* Instructions to follow
Would you return, word for word, the lines of the data below from the line with "R168, R169) -/" through the line with "let hot := clockNodes.any", and no others?

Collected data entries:
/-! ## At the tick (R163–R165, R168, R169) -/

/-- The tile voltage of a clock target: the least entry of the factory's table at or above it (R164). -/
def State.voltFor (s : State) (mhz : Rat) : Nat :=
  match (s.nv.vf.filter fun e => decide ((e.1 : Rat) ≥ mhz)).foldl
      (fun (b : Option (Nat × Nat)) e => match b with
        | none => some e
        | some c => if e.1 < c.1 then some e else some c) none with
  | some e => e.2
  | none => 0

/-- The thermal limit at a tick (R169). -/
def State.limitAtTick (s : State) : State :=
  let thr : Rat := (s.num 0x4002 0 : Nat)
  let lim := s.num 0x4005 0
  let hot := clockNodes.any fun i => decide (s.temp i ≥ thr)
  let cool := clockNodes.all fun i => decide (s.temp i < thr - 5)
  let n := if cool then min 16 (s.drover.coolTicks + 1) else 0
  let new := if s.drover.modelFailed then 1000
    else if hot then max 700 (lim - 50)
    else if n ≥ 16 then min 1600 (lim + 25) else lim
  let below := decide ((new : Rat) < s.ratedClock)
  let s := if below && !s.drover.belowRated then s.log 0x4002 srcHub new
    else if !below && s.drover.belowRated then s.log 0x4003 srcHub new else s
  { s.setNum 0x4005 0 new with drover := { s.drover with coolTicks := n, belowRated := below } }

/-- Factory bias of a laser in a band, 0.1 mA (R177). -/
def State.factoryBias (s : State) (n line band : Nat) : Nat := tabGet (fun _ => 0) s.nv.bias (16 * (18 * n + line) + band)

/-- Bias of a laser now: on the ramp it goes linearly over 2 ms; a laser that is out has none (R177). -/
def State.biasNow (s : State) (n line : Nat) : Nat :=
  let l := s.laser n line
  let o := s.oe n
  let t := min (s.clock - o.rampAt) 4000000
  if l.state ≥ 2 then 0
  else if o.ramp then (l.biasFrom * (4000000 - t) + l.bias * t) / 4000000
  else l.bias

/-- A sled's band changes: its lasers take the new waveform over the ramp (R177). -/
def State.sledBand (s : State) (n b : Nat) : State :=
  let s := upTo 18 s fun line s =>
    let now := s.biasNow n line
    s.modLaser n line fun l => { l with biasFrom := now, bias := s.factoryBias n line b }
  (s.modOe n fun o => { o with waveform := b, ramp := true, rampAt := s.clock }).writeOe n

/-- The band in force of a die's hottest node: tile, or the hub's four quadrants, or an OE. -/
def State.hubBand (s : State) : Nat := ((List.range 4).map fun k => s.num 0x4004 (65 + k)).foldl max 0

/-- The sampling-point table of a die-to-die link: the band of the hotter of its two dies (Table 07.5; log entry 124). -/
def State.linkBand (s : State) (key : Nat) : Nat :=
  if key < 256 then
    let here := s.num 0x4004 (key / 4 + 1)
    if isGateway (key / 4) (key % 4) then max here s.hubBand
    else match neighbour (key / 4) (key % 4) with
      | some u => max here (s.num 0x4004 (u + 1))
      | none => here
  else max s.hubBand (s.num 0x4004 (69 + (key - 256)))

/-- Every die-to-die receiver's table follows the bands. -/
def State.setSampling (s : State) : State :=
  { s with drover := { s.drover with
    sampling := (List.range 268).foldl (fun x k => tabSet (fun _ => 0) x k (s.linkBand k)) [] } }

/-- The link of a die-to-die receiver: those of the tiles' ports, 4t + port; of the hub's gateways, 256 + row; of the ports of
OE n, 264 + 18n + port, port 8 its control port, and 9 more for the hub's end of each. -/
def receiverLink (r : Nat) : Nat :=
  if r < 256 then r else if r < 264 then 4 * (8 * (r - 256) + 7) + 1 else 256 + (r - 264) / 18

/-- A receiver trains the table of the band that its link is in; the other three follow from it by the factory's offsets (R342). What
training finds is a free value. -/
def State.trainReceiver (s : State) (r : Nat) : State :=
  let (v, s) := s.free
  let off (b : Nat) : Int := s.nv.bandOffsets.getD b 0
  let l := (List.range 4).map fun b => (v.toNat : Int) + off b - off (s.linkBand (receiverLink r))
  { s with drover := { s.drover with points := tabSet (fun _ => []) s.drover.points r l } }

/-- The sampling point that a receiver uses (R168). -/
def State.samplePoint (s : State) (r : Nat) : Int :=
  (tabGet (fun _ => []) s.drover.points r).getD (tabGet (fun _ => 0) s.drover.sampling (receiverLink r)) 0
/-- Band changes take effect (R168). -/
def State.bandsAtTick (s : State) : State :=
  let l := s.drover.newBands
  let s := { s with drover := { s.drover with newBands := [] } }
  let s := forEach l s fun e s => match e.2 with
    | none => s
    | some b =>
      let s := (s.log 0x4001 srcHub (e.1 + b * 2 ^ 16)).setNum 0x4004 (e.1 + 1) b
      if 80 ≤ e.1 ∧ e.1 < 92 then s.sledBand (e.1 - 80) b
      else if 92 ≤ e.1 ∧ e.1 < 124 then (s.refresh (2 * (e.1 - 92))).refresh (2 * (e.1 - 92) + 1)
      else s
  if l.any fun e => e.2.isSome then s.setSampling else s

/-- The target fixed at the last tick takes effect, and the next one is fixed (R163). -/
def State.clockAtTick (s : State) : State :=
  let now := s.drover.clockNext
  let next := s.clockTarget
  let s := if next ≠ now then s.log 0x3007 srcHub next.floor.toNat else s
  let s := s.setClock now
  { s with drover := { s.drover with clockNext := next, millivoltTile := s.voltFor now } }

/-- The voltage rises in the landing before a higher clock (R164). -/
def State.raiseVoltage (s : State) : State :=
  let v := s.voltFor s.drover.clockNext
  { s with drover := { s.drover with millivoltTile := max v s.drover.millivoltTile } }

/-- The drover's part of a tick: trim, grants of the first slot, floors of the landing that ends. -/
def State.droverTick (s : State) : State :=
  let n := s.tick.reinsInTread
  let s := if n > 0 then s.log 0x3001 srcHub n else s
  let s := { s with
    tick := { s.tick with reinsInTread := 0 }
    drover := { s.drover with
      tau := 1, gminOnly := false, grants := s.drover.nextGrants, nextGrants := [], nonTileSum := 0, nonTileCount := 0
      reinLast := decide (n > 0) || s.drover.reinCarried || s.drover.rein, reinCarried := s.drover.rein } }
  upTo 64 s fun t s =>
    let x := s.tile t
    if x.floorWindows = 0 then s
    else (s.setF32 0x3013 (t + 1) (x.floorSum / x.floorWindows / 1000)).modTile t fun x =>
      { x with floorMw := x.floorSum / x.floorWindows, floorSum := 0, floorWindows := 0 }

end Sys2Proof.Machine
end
* * *
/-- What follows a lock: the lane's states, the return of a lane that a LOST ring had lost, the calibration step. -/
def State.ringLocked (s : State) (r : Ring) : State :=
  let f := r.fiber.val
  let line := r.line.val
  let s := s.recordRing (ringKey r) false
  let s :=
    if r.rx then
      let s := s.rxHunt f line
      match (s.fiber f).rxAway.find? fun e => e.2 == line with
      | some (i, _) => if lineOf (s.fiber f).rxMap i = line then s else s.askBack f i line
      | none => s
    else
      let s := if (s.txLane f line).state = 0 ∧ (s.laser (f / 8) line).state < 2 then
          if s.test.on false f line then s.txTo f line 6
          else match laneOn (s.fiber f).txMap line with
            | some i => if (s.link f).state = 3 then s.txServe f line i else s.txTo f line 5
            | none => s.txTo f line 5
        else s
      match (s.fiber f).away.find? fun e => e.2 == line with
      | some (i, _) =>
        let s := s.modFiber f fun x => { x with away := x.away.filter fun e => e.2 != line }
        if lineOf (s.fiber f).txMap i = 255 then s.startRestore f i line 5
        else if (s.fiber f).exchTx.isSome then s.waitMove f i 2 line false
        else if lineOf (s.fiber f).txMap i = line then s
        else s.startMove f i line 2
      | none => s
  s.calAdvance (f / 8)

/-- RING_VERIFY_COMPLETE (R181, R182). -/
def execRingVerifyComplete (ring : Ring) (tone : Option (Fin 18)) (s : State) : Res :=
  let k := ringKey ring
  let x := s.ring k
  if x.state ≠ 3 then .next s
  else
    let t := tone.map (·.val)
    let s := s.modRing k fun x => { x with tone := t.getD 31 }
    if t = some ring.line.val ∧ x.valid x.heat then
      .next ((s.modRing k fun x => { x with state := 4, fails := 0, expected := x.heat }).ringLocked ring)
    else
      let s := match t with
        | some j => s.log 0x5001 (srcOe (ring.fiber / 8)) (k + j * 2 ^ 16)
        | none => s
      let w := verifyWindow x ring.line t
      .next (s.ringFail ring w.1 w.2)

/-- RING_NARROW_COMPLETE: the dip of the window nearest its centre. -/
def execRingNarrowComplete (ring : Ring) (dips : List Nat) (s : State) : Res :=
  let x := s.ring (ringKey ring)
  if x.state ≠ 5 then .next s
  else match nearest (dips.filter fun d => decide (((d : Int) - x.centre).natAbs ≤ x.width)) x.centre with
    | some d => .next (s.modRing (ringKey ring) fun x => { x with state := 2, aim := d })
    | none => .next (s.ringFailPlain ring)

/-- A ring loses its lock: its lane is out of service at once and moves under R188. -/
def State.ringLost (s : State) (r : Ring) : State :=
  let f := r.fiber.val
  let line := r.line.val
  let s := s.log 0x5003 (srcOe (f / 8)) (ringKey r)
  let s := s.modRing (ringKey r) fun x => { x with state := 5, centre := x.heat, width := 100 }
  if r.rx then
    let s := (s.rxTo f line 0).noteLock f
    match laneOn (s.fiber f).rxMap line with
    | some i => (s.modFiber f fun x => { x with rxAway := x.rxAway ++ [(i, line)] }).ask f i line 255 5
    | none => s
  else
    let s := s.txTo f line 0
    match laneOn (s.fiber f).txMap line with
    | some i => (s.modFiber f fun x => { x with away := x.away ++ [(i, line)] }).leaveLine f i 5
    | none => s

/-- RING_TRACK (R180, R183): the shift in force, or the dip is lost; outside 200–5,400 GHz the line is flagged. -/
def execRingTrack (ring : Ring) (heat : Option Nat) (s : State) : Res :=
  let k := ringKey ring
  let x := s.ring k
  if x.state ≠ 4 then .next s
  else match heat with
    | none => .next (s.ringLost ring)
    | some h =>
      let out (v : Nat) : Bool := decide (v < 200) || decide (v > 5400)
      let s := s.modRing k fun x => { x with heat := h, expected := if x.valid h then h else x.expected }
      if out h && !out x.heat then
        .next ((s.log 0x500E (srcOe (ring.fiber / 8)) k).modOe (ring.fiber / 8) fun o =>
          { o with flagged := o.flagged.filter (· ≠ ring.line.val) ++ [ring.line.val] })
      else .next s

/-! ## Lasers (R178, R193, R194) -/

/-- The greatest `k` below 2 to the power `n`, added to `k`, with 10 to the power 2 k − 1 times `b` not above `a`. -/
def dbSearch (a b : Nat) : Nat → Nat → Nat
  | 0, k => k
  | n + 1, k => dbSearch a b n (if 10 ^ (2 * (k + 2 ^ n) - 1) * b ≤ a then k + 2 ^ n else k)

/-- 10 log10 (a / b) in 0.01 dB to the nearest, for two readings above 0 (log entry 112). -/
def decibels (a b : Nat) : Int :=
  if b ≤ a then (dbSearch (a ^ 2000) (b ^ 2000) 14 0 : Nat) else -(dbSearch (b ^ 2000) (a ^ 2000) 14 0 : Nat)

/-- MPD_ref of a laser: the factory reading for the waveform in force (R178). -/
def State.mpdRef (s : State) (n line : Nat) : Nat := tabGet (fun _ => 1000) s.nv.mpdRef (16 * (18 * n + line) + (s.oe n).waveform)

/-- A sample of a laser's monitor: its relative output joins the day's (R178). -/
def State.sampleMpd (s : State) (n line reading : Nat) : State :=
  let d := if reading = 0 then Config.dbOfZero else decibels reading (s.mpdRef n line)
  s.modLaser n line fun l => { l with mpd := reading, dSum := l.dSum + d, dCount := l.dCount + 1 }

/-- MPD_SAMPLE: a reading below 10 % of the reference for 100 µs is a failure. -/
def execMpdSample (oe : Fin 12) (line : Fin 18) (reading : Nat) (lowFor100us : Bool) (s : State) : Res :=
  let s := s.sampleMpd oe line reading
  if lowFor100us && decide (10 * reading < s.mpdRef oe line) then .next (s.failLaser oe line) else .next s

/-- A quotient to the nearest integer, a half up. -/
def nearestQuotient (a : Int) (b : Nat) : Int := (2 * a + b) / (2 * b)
==
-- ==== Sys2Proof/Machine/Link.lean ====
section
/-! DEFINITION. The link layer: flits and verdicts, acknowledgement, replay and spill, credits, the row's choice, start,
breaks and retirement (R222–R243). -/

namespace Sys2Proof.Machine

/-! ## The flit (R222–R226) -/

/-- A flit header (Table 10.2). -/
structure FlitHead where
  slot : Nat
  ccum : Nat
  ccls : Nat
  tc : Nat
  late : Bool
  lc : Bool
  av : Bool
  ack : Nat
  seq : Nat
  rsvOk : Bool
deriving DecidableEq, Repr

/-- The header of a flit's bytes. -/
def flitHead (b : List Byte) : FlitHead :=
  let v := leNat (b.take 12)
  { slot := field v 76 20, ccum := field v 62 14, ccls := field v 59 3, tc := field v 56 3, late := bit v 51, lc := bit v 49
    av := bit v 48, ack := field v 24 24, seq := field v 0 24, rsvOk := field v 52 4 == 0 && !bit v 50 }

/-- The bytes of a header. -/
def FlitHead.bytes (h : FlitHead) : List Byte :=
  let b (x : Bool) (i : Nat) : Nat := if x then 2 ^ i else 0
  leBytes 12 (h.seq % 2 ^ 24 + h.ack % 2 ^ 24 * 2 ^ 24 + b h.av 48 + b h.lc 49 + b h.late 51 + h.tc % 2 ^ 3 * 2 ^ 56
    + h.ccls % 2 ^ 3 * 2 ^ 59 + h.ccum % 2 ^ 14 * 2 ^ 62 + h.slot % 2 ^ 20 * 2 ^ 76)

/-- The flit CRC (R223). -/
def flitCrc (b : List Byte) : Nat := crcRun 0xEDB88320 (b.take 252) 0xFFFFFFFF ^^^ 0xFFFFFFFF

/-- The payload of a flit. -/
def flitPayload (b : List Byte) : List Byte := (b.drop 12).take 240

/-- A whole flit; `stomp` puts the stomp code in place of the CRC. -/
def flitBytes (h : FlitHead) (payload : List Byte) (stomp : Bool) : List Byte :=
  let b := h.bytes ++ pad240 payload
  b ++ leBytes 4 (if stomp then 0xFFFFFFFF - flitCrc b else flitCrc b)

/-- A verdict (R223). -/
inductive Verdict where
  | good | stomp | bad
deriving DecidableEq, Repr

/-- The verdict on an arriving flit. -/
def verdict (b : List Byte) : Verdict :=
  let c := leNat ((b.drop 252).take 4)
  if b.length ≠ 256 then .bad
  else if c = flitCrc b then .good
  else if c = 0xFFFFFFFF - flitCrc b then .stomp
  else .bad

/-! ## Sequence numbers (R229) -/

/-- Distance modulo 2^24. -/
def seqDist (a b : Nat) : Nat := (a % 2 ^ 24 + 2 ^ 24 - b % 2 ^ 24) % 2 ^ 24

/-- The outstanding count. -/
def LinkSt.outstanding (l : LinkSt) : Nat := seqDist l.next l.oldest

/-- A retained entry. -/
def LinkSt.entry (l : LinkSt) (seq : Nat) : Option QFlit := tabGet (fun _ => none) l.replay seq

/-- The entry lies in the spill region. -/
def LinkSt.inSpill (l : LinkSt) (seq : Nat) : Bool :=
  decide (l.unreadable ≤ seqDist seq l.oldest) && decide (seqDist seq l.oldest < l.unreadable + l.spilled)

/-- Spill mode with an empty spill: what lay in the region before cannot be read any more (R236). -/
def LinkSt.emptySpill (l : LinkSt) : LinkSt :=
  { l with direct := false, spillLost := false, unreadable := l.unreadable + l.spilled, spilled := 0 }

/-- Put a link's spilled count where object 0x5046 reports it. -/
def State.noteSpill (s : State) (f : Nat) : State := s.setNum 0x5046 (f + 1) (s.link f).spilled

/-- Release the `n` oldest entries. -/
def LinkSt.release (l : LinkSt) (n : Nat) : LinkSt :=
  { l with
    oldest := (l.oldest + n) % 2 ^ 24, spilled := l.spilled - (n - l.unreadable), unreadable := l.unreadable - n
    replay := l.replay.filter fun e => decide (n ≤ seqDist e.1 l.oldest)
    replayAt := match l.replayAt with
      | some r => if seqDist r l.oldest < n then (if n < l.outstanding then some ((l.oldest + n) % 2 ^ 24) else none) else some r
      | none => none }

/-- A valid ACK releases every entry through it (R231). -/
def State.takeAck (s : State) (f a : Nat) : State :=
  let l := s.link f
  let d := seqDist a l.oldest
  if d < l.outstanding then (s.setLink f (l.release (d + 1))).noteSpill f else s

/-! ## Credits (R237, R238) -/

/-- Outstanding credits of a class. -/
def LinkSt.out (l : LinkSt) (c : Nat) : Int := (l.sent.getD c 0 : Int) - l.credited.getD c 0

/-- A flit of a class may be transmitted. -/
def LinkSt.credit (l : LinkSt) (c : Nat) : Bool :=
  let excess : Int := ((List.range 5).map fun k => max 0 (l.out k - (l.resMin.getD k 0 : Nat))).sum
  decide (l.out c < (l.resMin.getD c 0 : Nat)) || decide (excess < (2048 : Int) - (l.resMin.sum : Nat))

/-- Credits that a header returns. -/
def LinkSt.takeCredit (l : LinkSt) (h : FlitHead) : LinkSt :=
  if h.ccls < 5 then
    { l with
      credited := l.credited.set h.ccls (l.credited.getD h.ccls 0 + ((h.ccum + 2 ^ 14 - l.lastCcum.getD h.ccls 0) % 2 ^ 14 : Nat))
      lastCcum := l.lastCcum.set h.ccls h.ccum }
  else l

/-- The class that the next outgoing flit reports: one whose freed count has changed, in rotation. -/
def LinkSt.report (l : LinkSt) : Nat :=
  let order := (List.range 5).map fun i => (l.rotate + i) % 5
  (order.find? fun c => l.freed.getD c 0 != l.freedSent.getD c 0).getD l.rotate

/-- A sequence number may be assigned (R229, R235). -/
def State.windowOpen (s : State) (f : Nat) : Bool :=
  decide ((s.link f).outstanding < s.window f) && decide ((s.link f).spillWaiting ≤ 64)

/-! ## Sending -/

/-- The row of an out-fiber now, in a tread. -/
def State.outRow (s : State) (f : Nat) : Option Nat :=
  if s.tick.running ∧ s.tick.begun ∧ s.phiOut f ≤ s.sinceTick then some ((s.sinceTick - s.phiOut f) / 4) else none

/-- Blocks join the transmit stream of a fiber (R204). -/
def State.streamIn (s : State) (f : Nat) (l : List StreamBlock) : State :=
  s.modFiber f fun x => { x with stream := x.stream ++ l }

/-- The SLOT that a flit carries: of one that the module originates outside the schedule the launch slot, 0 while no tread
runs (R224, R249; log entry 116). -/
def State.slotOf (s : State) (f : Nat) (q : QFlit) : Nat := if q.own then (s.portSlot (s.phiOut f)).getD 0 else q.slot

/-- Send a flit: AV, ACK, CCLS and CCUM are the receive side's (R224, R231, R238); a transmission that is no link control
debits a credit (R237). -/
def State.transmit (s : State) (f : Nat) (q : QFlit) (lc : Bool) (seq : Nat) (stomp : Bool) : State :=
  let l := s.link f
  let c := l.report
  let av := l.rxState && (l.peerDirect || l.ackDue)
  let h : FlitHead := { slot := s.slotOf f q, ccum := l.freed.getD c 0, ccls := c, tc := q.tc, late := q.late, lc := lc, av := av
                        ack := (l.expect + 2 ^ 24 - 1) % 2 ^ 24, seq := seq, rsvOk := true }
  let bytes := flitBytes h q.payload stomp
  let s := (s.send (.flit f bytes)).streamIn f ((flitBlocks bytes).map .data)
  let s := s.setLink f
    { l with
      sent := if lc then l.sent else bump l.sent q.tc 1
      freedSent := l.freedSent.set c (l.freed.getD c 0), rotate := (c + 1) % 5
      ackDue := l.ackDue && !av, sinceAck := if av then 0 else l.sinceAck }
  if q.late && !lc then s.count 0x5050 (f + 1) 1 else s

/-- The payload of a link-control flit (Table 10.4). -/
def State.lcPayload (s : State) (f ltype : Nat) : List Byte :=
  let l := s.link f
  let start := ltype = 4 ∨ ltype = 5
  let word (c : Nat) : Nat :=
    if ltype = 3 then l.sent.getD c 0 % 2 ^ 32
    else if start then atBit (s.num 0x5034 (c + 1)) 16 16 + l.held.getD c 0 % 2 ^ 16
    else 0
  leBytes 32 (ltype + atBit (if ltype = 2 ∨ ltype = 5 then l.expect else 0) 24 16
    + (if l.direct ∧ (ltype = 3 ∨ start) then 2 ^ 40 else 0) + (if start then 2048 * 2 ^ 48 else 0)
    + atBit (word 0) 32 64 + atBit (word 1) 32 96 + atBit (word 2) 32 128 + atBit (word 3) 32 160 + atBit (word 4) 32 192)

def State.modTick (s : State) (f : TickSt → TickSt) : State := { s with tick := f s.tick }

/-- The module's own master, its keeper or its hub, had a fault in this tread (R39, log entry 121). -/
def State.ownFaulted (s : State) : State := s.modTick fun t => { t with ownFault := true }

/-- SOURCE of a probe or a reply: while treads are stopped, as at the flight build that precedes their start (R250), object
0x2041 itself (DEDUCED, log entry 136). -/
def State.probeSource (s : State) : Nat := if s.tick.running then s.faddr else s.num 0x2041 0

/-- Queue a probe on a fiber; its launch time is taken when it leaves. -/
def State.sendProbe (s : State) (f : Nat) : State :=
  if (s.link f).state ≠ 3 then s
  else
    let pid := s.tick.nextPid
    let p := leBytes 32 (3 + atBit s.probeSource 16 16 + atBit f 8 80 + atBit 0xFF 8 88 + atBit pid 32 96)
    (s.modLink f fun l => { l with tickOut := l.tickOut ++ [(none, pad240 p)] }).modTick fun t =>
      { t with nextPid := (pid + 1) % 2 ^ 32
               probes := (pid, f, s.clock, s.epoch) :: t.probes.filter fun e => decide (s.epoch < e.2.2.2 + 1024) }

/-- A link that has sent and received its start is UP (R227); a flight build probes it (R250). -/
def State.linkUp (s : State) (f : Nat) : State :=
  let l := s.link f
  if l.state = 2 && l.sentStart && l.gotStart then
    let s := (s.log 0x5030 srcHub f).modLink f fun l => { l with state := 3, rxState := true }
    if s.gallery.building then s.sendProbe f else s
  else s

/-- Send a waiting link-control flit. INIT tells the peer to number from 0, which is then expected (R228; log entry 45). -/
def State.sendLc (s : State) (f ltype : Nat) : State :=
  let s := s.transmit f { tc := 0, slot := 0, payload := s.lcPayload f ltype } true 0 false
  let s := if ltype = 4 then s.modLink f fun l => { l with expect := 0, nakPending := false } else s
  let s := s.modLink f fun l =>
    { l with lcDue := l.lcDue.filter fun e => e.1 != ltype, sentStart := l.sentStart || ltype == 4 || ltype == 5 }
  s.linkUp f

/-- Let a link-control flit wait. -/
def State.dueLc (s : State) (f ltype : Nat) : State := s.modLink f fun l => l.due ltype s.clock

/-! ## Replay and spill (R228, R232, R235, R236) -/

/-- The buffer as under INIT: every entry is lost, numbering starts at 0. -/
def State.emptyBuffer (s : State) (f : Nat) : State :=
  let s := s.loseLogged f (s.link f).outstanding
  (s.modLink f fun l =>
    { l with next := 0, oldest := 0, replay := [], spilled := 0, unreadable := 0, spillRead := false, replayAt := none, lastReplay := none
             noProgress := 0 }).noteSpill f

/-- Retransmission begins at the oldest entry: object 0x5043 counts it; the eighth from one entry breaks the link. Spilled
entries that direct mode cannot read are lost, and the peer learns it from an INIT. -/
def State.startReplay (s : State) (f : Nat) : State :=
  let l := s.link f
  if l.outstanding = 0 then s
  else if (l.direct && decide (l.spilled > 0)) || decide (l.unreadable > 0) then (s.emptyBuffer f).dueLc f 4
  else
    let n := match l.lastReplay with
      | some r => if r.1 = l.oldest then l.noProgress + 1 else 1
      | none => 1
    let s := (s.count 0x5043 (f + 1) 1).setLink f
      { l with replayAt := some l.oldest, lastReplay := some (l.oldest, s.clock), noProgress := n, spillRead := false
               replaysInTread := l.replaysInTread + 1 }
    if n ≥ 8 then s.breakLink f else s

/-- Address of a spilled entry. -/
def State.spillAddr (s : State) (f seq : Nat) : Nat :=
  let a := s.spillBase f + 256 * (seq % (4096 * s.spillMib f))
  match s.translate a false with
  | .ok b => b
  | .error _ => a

* Your response
/-! ## At the tick (R163–R165, R168, R169) -/

/-- The tile voltage of a clock target: the least entry of the factory's table at or above it (R164). -/
def State.voltFor (s : State) (mhz : Rat) : Nat :=
  match (s.nv.vf.filter fun e => decide ((e.1 : Rat) ≥ mhz)).foldl
      (fun (b : Option (Nat × Nat)) e => match b with
        | none => some e
        | some c => if e.1 < c.1 then some e else some c) none with
  | some e => e.2
  | none => 0

/-- The thermal limit at a tick (R169). -/
def State.limitAtTick (s : State) : State :=
  let thr : Rat := (s.num 0x4002 0 : Nat)
  let lim := s.num 0x4005 0
  let hot := clockNodes.any fun i => decide (s.temp i ≥ thr)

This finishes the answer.